The trial court enjoined the issuance and sale of the bonds on the grounds that the funds realized therefrom were not to be used for: (1) a “public purpose” within the meaning of that term in article IX, section 6 of the Alaska Constitution, 2 and (2) “capital improvements” within the meaning of article IX, section 9 of the Alaska Constitution. 3 In its memorandum decision the trial court recognized that the city had approved a home rule charter which became effective on October 15, 1960, which was after the special election of May 10, 1960, when the bond proposal was approved by the electors, but before approval of the ordinance authorizing the issuance of the bonds on March 2, 1961. The decision held that the constitutional limitations had the same meaning when applied to a home rule city as when applied to a general law city and operated with equal restraint on both.

We shall decide this case solely on the constitutional question of whether or not the bond issue was for a capital improvement.

The city argues that the contracting of a debt by it to acquire land to donate to the state for its capital is a capital improvement within the meaning of article IX, section 9 because the land would constitute a permanent investment by the residents of the city which would substantially increase the economic worth of the community and directly improve the welfare and prosperity of its residents.

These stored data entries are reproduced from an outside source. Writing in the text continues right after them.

-- ==== Sys2Proof/Machine/State.lean ====
section
/-!
DEFINITION. The state of a BR880 package as plain data, and its state at reset. A map is a list of key and value
pairs with strictly rising keys; memory is such a map from addresses to bytes, with no zero byte listed. Each field's comment says what it is; its width; the rule that names it; its value at reset (for
a warp, a core or a plan: when it comes into being).
-/

namespace Sys2Proof.Machine

/-- A map from numbers, rising keys (Maps.lean has its operations). -/
abbrev NMap (α : Type) := List (Nat × α)

/-- Memory: rising addresses, no zero byte listed (Maps.lean). -/
abbrev Memory := List Host.Cell

/-- One 32-bit value per lane, lane 0 first. -/
abbrev LaneVec := List Word

/-- One register write of an instruction: the first register, the lanes, and one word per lane (v), the word (s), or
the truth bits (p and q). -/
inductive RegWrite where
  | v (reg : Nat) (mask : LaneMask) (vals : LaneVec)
  | s (reg : Nat) (val : Word)
  | p (reg : Nat) (mask vals : LaneMask)
  | q (reg : Nat) (val : Bool)
  deriving DecidableEq, Repr

/-- Where an access goes (R161): global virtual memory, the core's own operand store, a member core's scratchpad. -/
inductive Space where
  | global
  | spad
  | peer (slot rank core : Nat)
  deriving DecidableEq, Repr

/-- The atomic operations of R177. -/
inductive AtomOp where
  | add | min | max | and | or | xor | exch | cas
  deriving DecidableEq, Repr

/-- One lane's access: its address (virtual for the global space) and, for a store, the bytes it writes. -/
structure LaneAcc where
  lane  : Nat
  addr  : Nat
  bytes : List Byte
  deriving DecidableEq, Repr

/-- What an issued, unfinished instruction still has to do. -/
inductive Pending where
  | result                                                   -- a fixed-latency result (R105)
  | load (space : Space) (size : Nat) (signed : Bool)        -- R167
  | watched (size : Nat) (signed : Bool) (wid : Nat) (made : Bool)   -- R187; its entries have been made (R189)
  | wmLoad                                                   -- R186
  | uload (reg size : Nat)                                   -- R135
  | atom (op : AtomOp) (ty : Nat) (space : Space) (opnd : List DWord)   -- R177; operands per access
  | launch (plan : Bool) (rec : Nat)                         -- R208
  | enq (queue cmd : Nat)                                    -- R209
  | query                                                    -- a summary query in the core's queue (R250)
  | hold                                                     -- a fence, DRAINST or MFENCE whose Hold has the same `seq`
  deriving DecidableEq, Repr

/-- An instruction issued and not yet written back (R32), at most 12 per warp. -/
structure Flight where
  seq    : Nat                -- issue order
  pc     : Nat                -- its address
  w0     : Word               -- its first word
  w1     : Word               -- its second word, or zero
  lanes  : LaneMask           -- the lanes of ACT at issue
  kind   : Pending
  writes : List RegWrite      -- destinations, with values for a fixed-latency result and values from before issue else
  acc    : List LaneAcc       -- the lanes' accesses
  flags  : List Nat           -- FPSTAT bits raised, per lane
  due    : Nat                -- clk of its write-back, or of its next attempt
  ucap   : DWord              -- captured uniform operand (R371)
  ord    : Nat                -- ordering scope of an acquire, 0 for none (R171)
  fused  : Bool               -- an EX2 fused with the FFMA before it (R150)
  hmode  : Bool               -- issued in handler mode
  deriving DecidableEq, Repr

/-- What a store-queue entry does when it leaves (R168). -/
inductive StoreKind where
  | store                       -- ST, STS, STR
  | red (op : AtomOp) (ty : Nat)
  | redTrig
  | wmst
  | sflush (windows : List Nat) (unmap : Bool) (map : Option (Nat × Nat × Nat × Nat))   -- R185; what a SMAP then maps: number, base, offset, length (R183)
  deriving DecidableEq, Repr

/-- A store-fault record (R378). -/
structure SfRec where
  addr  : DWord
  lanes : LaneMask
  pc    : Word
  hmode : Bool
  deriving DecidableEq, Repr

/-- A store-queue entry (R168): order, kind, space, accesses, pc, and the mode it issued in (R375). -/
structure StoreEntry where
  seq   : Nat
  kind  : StoreKind
  space : Space
  size  : Nat
  acc   : List LaneAcc
  pc    : Nat
  hmode : Bool
  stuck : Bool                  -- waiting for a translation (R284)
  fail  : Option SfRec          -- performed with failing lanes; its record is not yet queued (R169, R380)
  deriving DecidableEq, Repr

inductive WatchState where
  | pending | confirmed | struck
  deriving DecidableEq, Repr

/-- A watch-table entry (R188): grain address (physical key), identifier, lanes, state, the copy's version, and the
issue number of its LDW. -/
structure WatchEntry where
  grain : Nat
  wid   : Nat
  mask  : LaneMask
  state : WatchState
  ver   : Option Nat
  size  : Nat                 -- the grain code of the page
  seq   : Nat
  deriving DecidableEq, Repr

/-- What holds a warp's later instructions or one of its paths (R172 to R174, R204, R246, R369). -/
inductive Hold where
  | fence (kind scope seq : Nat) (mark : Option Nat)   -- kind 0 ACQ, 1 REL, 2 ACQREL (R172); `seq`: the loads it waits for; `mark`: the first message it does not wait for (R293)
  | fenceSc (scope seq : Nat) (drained : Bool) (mark : Option Nat)   -- R173
  | drain (seq : Nat)                    -- R174
  | mfence (ctx kind seq : Nat)          -- R246
  | bar (lanes : LaneMask) (gi bar phase next : Nat)   -- R204; this path only, which goes on at `next`
  | arrive (gi slot bar seq : Nat) (mark : Option Nat)   -- the arrival of a BAR or BARA, which its warp's accesses before `seq` precede (R205)
  | rett (seq ret : Nat)                 -- R379: draining before the return of the RETT at `ret`
  | retire                               -- R197
  deriving DecidableEq, Repr

/-- A cause waiting for its boundary (R495): code, FADDR, the path held, the clk of the boundary. -/
structure PendCause where
  code  : Nat
  faddr : DWord
  lanes : LaneMask
  due   : Nat
  entry : Option Nat          -- the issue number of the faulting instruction, if it is in flight
  deriving DecidableEq, Repr

/-- An FFMA whose EX2 may issue in the next clk (R149): when and where it issued, what follows it, its path, its guard
as 8 × N + G, its lanes and its destination. -/
structure FfmaNote where
  clk   : Nat
  seq   : Nat
  pc    : Nat
  next  : Nat
  path  : LaneMask
  guard : Nat
  act   : LaneMask
  vd    : Nat
  deriving DecidableEq, Repr

/-- One counter set (R216, R396). -/
structure CounterSet where
  event    : Nat
  isGlobal : Bool
  started  : Bool
  count    : Nat
  switches : Nat
  base     : Nat              -- the package-wide count at CNTSTART, for a global set
  deriving DecidableEq, Repr

/-- A wait for the home acknowledgements of a warp's stores issued before `seq`: once they have left its queue, `ids`
are the messages still unacknowledged then. -/
structure Await where
  warp    : Nat
  seq     : Nat
  drained : Bool
  ids     : List Nat
  deriving DecidableEq, Repr

/-- A service request (R212, R418): the service, its identifier, s0 to s7 at issue, the wait for the warp's earlier stores. -/
structure SvcReq where
  num  : Nat
  id   : Nat
  args : List Word
  wait : Await
  deriving DecidableEq, Repr

/-- A token still to be filled by an accepted engine command or SVC (R31, R212): the uniform register. -/
structure Token where
  reg : Nat
  id  : Nat
  preTrap : Bool              -- accepted before handler entry (R372)
  deriving DecidableEq, Repr

/-- A warp in a slot. -/
structure Warp where
  asid     : Nat              -- address space; 12; R278, R361; from launch
  plan     : Nat              -- plan slot; 8; R42 STAGE; from launch
  stage    : Nat              -- stage index; 4; R42 STAGE; from launch
  restart  : Bool             -- STAGE.restart; 1; R20, R42; from launch
  localIdx : Option Nat       -- local index on its core; 7; R323; from launch, none if formed
  nv       : Nat              -- vector registers declared; 9; R22; from launch
  ns       : Nat              -- uniform registers declared; 9; R22; from launch
  codeBase : Nat              -- code base; 57; R76; from launch
  groups   : DWord            -- GROUPS; 64; R42; from launch
  insts    : List Nat         -- group instances of slots 0 to 3; 4 numbers; R324; from launch
  pc       : List Nat         -- lane program counters; 32 × 57; R13; R20
  active   : LaneMask         -- ACTIVE: lanes LIVE; 32; R15; R20
  waiting  : LaneMask         -- WAITING; 32; R15; 0
  exited   : LaneMask         -- EXITED; 32; R15; R20
  point    : List Nat         -- convergence points; 32 × 57; R198; 0
  cmask    : List LaneMask    -- convergence masks; 32 × 32; R198; 0
  age      : List Nat         -- path age, kept per lane; R37; 0
  vreg     : NMap LaneVec     -- v0 to v255, 32 lanes each; 32 each; R12, R21; R20
  vE       : NMap LaneMask    -- empty bits of the vector registers; 1 per lane; R27; all full
  sreg     : NMap Word        -- s0 to s383; 32 each; R14, R21; R20
  sE       : NMap Bool        -- empty bits of the uniform registers; 1 each; R27; all full
  pred     : NMap LaneMask    -- p0 to p6 by register, bit per lane; R21; false
  upred    : NMap Bool        -- q0 to q6; 1 each; R21; false
  tile     : NMap (BitVec 128)   -- t0 to t7; 128 each; R236; 0
  busy     : NMap Nat         -- busy counts of the tile registers; 8 each; R236; 0
  fpstat   : List Nat         -- FPSTAT per lane; 32 each; R42, R52; 0
  prio     : Word             -- PRIO; 32; R42; from the stage
  fpctl    : Word             -- FPCTL; 32; R42, R52; 0
  trapbase : DWord            -- TRAPBASE; 64; R42; from the stage
  tmode    : Word             -- TMODE; 32; R373; 0
  mctl     : Word             -- MCTL; 32; R240; 0
  mstat    : Word             -- MSTAT; 32; R240; 0
  cause    : Word             -- CAUSE; 32; R374; entry 0xFF, the rest 0
  faddr    : DWord            -- FADDR; 64; R42; 0
  watch    : List WatchEntry  -- watch table; 32 entries; R188; empty
  wauto    : BitVec 8         -- WATCH.auto; 8; R191; 0
  storeq   : List StoreEntry  -- store queue; 24 entries; R168; empty
  unacked  : List Nat         -- home messages not yet acknowledged; R272; empty
  flights  : List Flight      -- instructions in flight; 12 entries; R32; empty
  nextSeq  : Nat              -- issue counter (the model's own); 0
  relMark  : Option Nat       -- the first message that an ordered store, atomic or arrival waiting to issue does not wait for; R293; none
  tokens   : List Token       -- tokens outstanding; R31; empty
  holds    : List Hold        -- what waits (fences, barriers, CHKW); R172, R204; empty
  sfq      : List SfRec       -- store-fault record queue; 16 records; R380; empty
  pend     : List PendCause   -- causes waiting for their boundary; R495; empty
  wake     : Nat              -- clk before which the warp is not ready; R200, R372; 0
  yielding : Bool             -- the 16 clk after YIELD have not ended; R200; false
  yieldEnd : Nat              -- the clk at which they end; R200; 0
  aged     : LaneMask         -- lanes whose path has reached the age limit; 32; R37; 0
  laneWake : List Nat         -- clk before which a lane's path is not ready; R45; 0
  lastIssue : Nat             -- clk of last issue or launch; R36; launch
  readySince : Option Nat     -- start of the unbroken readiness; R36; none
  boost    : Bool             -- priority 15 for the next issue; R36; false
  barArr   : NMap Nat         -- phase of the last arrival, by 16 × slot + barrier; R204; empty
  preemptReq : Bool           -- a pre-emption request pending; R381; false
  termReq  : Bool             -- to be terminated at the next boundary; R210; false
  byToltar : Bool             -- the termination is Toltar's; R385; false
  captured : Bool             -- captured for Toltar, awaiting its return; R384; false
  toltarPending : Bool        -- the captured trap has reached Toltar; R423; false
  nopreEnd : Nat              -- clk at which a nopre hold ends; R381; 0
  preTrapSeq : Nat            -- issue counter at handler entry; R375; 0
  entryExited : LaneMask      -- EXITED at handler entry; 32; R379; 0
  entryPc : List Nat          -- the lanes' program counters at capture; 32 x 57; R377; none
  entryWaiting : LaneMask     -- WAITING at handler entry; 32; R213; 0
  entryNrep : Nat             -- replay entries at handler entry; R379; 0
  entryRep : List (BitVec 192)   -- replay entries as captured; R379; empty
  entryNsf : Nat              -- store-fault records at handler entry; R379; 0
  saveArea : Nat              -- address of the save area; 57; R382; from placement
  formed   : Bool             -- formed from records: acquire before the first instruction; R207; from launch
  svc      : List SvcReq      -- SVC requests held; R212; empty
  ctr      : NMap CounterSet  -- the 16 counter sets; R396; stopped
  undo     : Option Nat       -- undo-log ring address; R394; none
  undoN    : Nat              -- undo entries written; R394; 0
  stopDone : List (Nat × Nat) -- lanes and addresses whose stop point has fired, the lane not having issued since; R392; none
  issued   : LaneMask         -- lanes that issued in clk `lastIssue`; 32; R389; 0
  preRep   : Option (List (BitVec 192) × LaneMask)   -- captured for pre-emption and draining: replay entries, lanes at barriers; R381; none
  ffmas    : List FfmaNote    -- FFMAs that may fuse with the EX2 after them; R149; none
  putOff   : Option Nat       -- the clk whose boundary a fused pair puts off; R150; none
  passed   : LaneMask         -- lanes whose path was ready when the warp was selected in this clk (the model's own); 32; R37; 0
  moved    : LaneMask         -- lanes that issued or passed NOPs in this clk (the model's own); 32; R37; 0
  isolated : List Nat         -- lanes whose barw bit was set on resumption; R377; empty
  deriving DecidableEq, Repr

In opposition appellee argues that a capital improvement is a physical improvement or betterment which results in the creation of depreciable physical assets such as sewer systems, water systems, city halls, schools and the like, which are of value to the taxpayer who finances them; that the use of the term envisages that after creation of tire capital improvement, title will remain in the financing authority or a full public use of the improvement will accrue to that authority. Appellee emphasizes that the objective of the bond issue is to persuade the state that it would be to its best interests to not move the capital away from Juneau; that the state has not committed itself one way or the other with respect to the city’s plan to offer to donate the land; that the city has no power of eminent domain to acquire the land from the various private *745 owners for other than its own use; that as soon as the bonds are sold huge interest payments will commence to accrue; that many other contingencies lie in the way of realizing the objective of the bond issue and that even if the objective were realized, the taxpayers of Juneau would have nothing more than they already have.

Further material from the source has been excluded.